В. Каверин о живописи К. Моне: «<...> когда Моне стоял подле умирающей жены, он, к своему ужасу, заметил, что машинально следит, как меняется цвет ее лица, голубые тона сменяются желтыми, потом серыми... Это страшно...» (106, с. 46).
С. Моэм: «Писатель испокон веков утверждает, <...> что он не таков, как другие люди, а стало быть не обязан подчиняться их правилам. “Другие люди” встречают подобные заявления руганью, насмешками и презрением». И дальше: «Но художник и другие люди стремятся к разным целям: цель художника — творчество, цель других людей — непосредственное действие. Поэтому и взгляд на жизнь у художника особый» (172, с. 170–171).
Ю. Ф. Самарин пишет в письме И. С. Гагарину в 1840 г. о Лермонтове: «Это в высшей степени артистическая натура, неуловимая и не поддающаяся никакому внешнему влиянию благодаря своей неукротимой наблюдательности и большой глубине индифферентизма» (139, с. 305).
С. Т. Аксаков в письме сыновьям — о Гоголе: «Всякому было очевидно, что Гоголю ни до кого нет никакого дела; конечно, бывали исключительные мгновения, но весьма редкие и весьма для немногих» (7, с. 222).
Н. В. Гоголь в письме С. Т. Аксакову: «Верь, что я употребляю все силы производить успешно свою работу, что вне ее я не живу и что давно умер для других наслаждений» (7, с. 106).
Ш. Бодлер: «Жребий поэзии — великий жребий. Радостная или грустная, она (поэзия — П. Е.) всегда отмечена божественным знаком утопичности. Ей грозит гибель, если она без устали не восстает против окружающего» (27, с. 236).
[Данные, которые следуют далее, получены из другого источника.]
/-- The first parameter of a versioned region that breaks a limit of Table 8-3. [DEDUCED: log entry 96] -/
def State.versionLimit (s : State) (r : VRegion) : Option Nat :=
  firstBroken [
    (4, s.vregs.any (fun x => x.num == r.num) || decide (r.z < 2) || decide (8 < r.z)),
    (8, r.pages == 0 || decide (65536 < r.pages)),
    (16, r.nameBase % 65536 != 0),
    (24, r.slotVa % 65536 != 0 || rangesMeet r.nameBase (r.pages * 65536) r.slotVa r.slotBytes),
    (32, r.slotPa % 65536 != 0 || !s.plainDevice r.slotPa r.slotBytes),
    (40, r.table % 128 != 0 || decide (deviceBytes < r.table + 128 * r.pages) || s.mapped r.table (128 * r.pages))]

/-- VERREG (08_views_versions.md R202, R203). [DEDUCED: log entry 95] -/
def verregPacket (k : Pk) (s : State) : Verdict :=
  let num := k.bits 4 0 8
  if k.bits 4 15 1 = 1 then
    match s.vregs.find? (fun r => r.num == num && r.ctx == k.ctx) with
    | none => .error s 3 4
    | some r =>
      let s1 := s.writeEntries r r.entries
      .take { s1 with vregs := s1.vregs.filter (fun x => x.num != num) }
  else
    let r : VRegion := ⟨num, k.ctx, k.wide 16, k.bits 8 0 17, k.bits 4 8 4, k.wide 24, k.wide 32, k.wide 40, k.bits 4 12 3, []⟩
    match s.versionLimit r with
    | some off => .error s 3 off
    | none =>
      let s1 := s.writeEntries r ((List.range r.pages).map r.entry)
      .take { s1 with vregs := s1.vregs ++ [r] }

/-- VERREG. -/
def execVerreg (ctx q : Nat) (s : State) : Host.Outcome State Fault Refusal := takePacket ctx q (fun op => op == 7) verregPacket s

/-! ### COLLREG (R248, R334) -/

/-- An entry of the member list: LIVE at step 0; none where a reserved bit is set. -/
def memberOf (now : Nat) (l : List Byte) : Option Member :=
  let w := leField l 0 8
  let ethernet := Nat.testBit w 4
  if w / 32 ≠ 0 ∨ (!ethernet ∧ leField l 8 8 ≠ 0) then none
  else some ⟨w % 16, ethernet, BitVec.ofNat 64 (leField l 8 8), 0#64, .live, now, false⟩

/-- COLLREG (10_fabric_collectives.md R248). [DEDUCED: log entry 95] -/
def collregPacket (k : Pk) (s : State) : Verdict :=
  let num := k.bits 4 0 3
  let n := k.bits 8 0 13
  let own := k.bits 8 16 13
  let log := k.bits 4 7 6
  if k.bits 4 3 1 = 1 then
    match s.group? k.ctx num with
    | none => .error s 3 4
    | some _ => .take { s with groups := s.groups.filter (fun g => g.num != num) }
  else
    match firstBroken [
        (4, (s.groupNum? num).isSome || decide (6 < k.bits 4 4 3) || decide (log < 26) || decide (40 < log)),
        (8, n == 0 || decide (4096 < n) || decide (n ≤ own))] with
    | some off => .error s 3 off
    | none => s.block k.ctx (k.va 16) (16 * n) (fun s l =>
        match (List.range n).mapM (fun i => memberOf s.unitCycles (sliceBytes l i 16)) with
        | none => .error s 2 16
        | some ms =>
          let g : Group := ⟨num, k.ctx, own, k.bits 4 4 3, 2 ^ log, k.va 24, ms, 0#64, [], s.unitCycles⟩
          .take { s with groups := s.groups ++ [g] })

/-- COLLREG. -/
def execCollreg (ctx q : Nat) (s : State) : Host.Outcome State Fault Refusal := takePacket ctx q (fun op => op == 8) collregPacket s

/-! ### LAUNCH_COMPLETION (R351) and BUDGET_PERIOD (R354) -/

/-- The launch counts as completed everywhere that names it; the version table is written back (R206), and what its LDIs have read is
forgotten (07_ordering_model.md R179). -/
def State.endLaunch (s : State) (l : Launch) : State :=
  let s1 := (s.vregs.filter (fun r => r.ctx == l.ctx)).foldl (fun s r => s.writeEntries r r.entries) s
  let s2 := { s1 with launches := s1.launches.filter (fun x => x.id != l.id) }
  ((s2.untake l.ctx l.queue l.id).modCtx l.ctx (fun c =>
    { c with handles := c.handles.map (fun h => { h with readers := h.readers.filter (fun x => x != l.id) }) })).endLdi l.id

/-- LAUNCH_COMPLETION: every plot of the grid has retired. -/
def execLaunchCompletion (launch : Nat) (s : State) : Host.Outcome State Fault Refusal :=
  match s.launch? launch with
  | none => .next s
  | some l =>
    if l.retired ≠ l.total then .next s
    else if l.signal = 0#64 then .next (s.drainEverything.endLaunch l)
    else
      match s.completeSignal l.ctx l.queue l.signal with
      | .error pa => .fault (.absentMemory pa)
      | .ok none => .next (s.signal l.ctx l.signal true 1#64).2
      | .ok (some s1) => .next (s1.endLaunch l)

/-- BUDGET_PERIOD: an activity's period is over: its budget refills (R354). -/
def execBudgetPeriod (activity : Nat) (s : State) : Host.Outcome State Fault Refusal :=
  if h : activity < 6 then .next (s.refill ⟨activity, h⟩) else .next s

end Sys2Proof.Machine
end

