/-- CTX_RESIDENT: resident again, or pre-empted (R387); plots of a context pre-empted are saved as they stop. -/
def execCtxResident (m : Master) (cmd : Word) (s : State) : Host.Outcome State Fault Refusal :=
  s.command m cmd 2 (fun slot _ s =>
    match s.ctx? slot with
    | none => .next (s.endCommand m 2)
    | some c =>
      if Nat.testBit (s.mgmt.argNum 0 4) 0 then
        match s.makeResident c with
        | .error code => .next (s.endCommand m code)
        | .ok (.error pa) => .fault (.absentMemory pa)
        | .ok (.ok s1) => .next ((s.commitTo s1).endCommand m 0)
      else .next ((s.commitTo (s.modCtx slot (fun c => { c with resident := false })).quiesce).endCommand m 0))

/-- CTX_FLAGS. -/
def execCtxFlags (m : Master) (cmd : Word) (s : State) : Host.Outcome State Fault Refusal := plainCommand m cmd 3 (fun c _ s => s.ctxFlags c) s

/-- CTX_REMOVE. -/
def execCtxRemove (m : Master) (cmd : Word) (s : State) : Host.Outcome State Fault Refusal :=
  plainCommand m cmd 4 (fun c _ s => .ok (s.removeContext c)) s

/-- QUEUE_WRITE. -/
def execQueueWrite (m : Master) (cmd : Word) (s : State) : Host.Outcome State Fault Refusal := plainCommand m cmd 5 (fun c q s => s.queueWrite c q) s

/-- IMAGE_LOAD. -/
def execImageLoad (m : Master) (cmd : Word) (s : State) : Host.Outcome State Fault Refusal := 
  s.command m cmd 7 (fun _ _ s => .next (s.sourceLogged.closeCommand m s.sourceLogged.imageLoad))

/-- LIVE_UPDATE (R397): the command runs until the switch. [DESIGN CHOICE: log entry 111] -/
def execLiveUpdate (m : Master) (cmd : Word) (s : State) : Host.Outcome State Fault Refusal :=
  s.command m cmd 8 (fun _ _ s =>
    if s.mgmt.standby.offline then .next (s.endCommand m 2)
    else .next (s.modMgmt (fun g => { g with switching := true, switchAt := s.dieCycles 0 })))

/-- LIVE_UPDATE_SWITCH: the active lodge commits a final version, which the standby imports; the lodges change places, or the standby
refuses the schema and the active one resumes. [DESIGN CHOICE: log entry 111] -/
def execLiveUpdateSwitch (s : State) : Host.Outcome State Fault Refusal :=
  if !s.mgmt.switching then .next s
  else
    let s1 := s.commitTo s
    let m := s.mgmt.owner.getD .host
    if Config.imageAccepts s.mgmt.standby.image s.mgmt.schema then
      .next ((s1.imported.swapped.modMgmt (fun g => { g with schema := Config.imageSchema s.mgmt.standby.image })).endCommand m 0)
    else .next ((s1.modMgmt (fun g => { g with switching := false })).endCommand m 7)

/-- FAILOVER (R396). [DESIGN CHOICE: log entry 111] -/
def execFailover (m : Master) (cmd : Word) (s : State) : Host.Outcome State Fault Refusal :=
  plainCommand m cmd 9 (fun _ _ s => if s.mgmt.standby.offline then .error 2 else .ok s.takeover) s

/-- STATEMENT. -/
def execStatement (m : Master) (cmd : Word) (s : State) : Host.Outcome State Fault Refusal := 
  s.command m cmd 10 (fun _ _ s => .next (s.sourceLogged.closeCommand m s.sourceLogged.submit))

/-- IDENTITY_LOAD. -/
def execIdentityLoad (m : Master) (cmd : Word) (s : State) : Host.Outcome State Fault Refusal :=
  s.command m cmd 11 (fun _ _ s =>
    .next (s.sourceLogged.identityLoad.2.closeCommand m s.sourceLogged.identityLoad.1))

/-- STAGE. -/
def execStage (m : Master) (cmd : Word) (s : State) : Host.Outcome State Fault Refusal := plainCommand m cmd 12 (fun _ _ s => s.stageBytes) s

/-! ### Register writes (R366, R374, R426) -/

/-- A write of OI_ARG. -/
def State.argWrite (s : State) (m : Master) (off : Nat) (v : Word) : State :=
  let may := decide (s.mgmt.owner = some m) || (decide (s.mgmt.owner = none) && m == .bmc)
  if !may then s.refuse m 1 off
  else if s.mgmt.switching then s.refuse m 8 off
  else
    let k := off - 0x4100
    let b := natBytes v.toNat 4
    s.modMgmt (fun g => { g with arg := g.arg.mapFinIdx (fun i x _ => if k ≤ i ∧ i < k + 4 then b.getD (i - k) 0#8 else x) })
Д. В. Григорович о И. С. Тургеневе: «Но слабость характера отличала Тургенева только в делах житейских. <...> Такие натуры как бы вмещают в себя два отдельные существа, не только не сходные между собою, но большею частью совершенно противоположного характера: одно выражается внешним образом и принадлежит жизни; другое скрывается в тайниках души и служит только творчеству; последнее чаще всего лучше первого. Пушкин превосходно выразил эту двойственность, сказав в стихотворении “Поэт”:
Пока не требует поэта
К священной жертве Аполлон,
В заботах суетного света
Он малодушно погружен;
Молчит его святая лира,
Душа вкушает хладный сон,
И средь детей ничтожных мира,
Быть может, всех ничтожней он.
Но лишь божественный глагол
До слуха чуткого коснется,
Душа поэта встрепенется,
Как пробудившийся орел... и т. д.
Но это не вполне можно отнести к Тургеневу. Когда усыплялось его творчество и сам он малодушно погружался “в заботы суетного света”, он и тогда не казался ничтожным; его большой ум и образование нигде и никогда не допустили бы его до такой роли» (254, т. 1, с. 262–263).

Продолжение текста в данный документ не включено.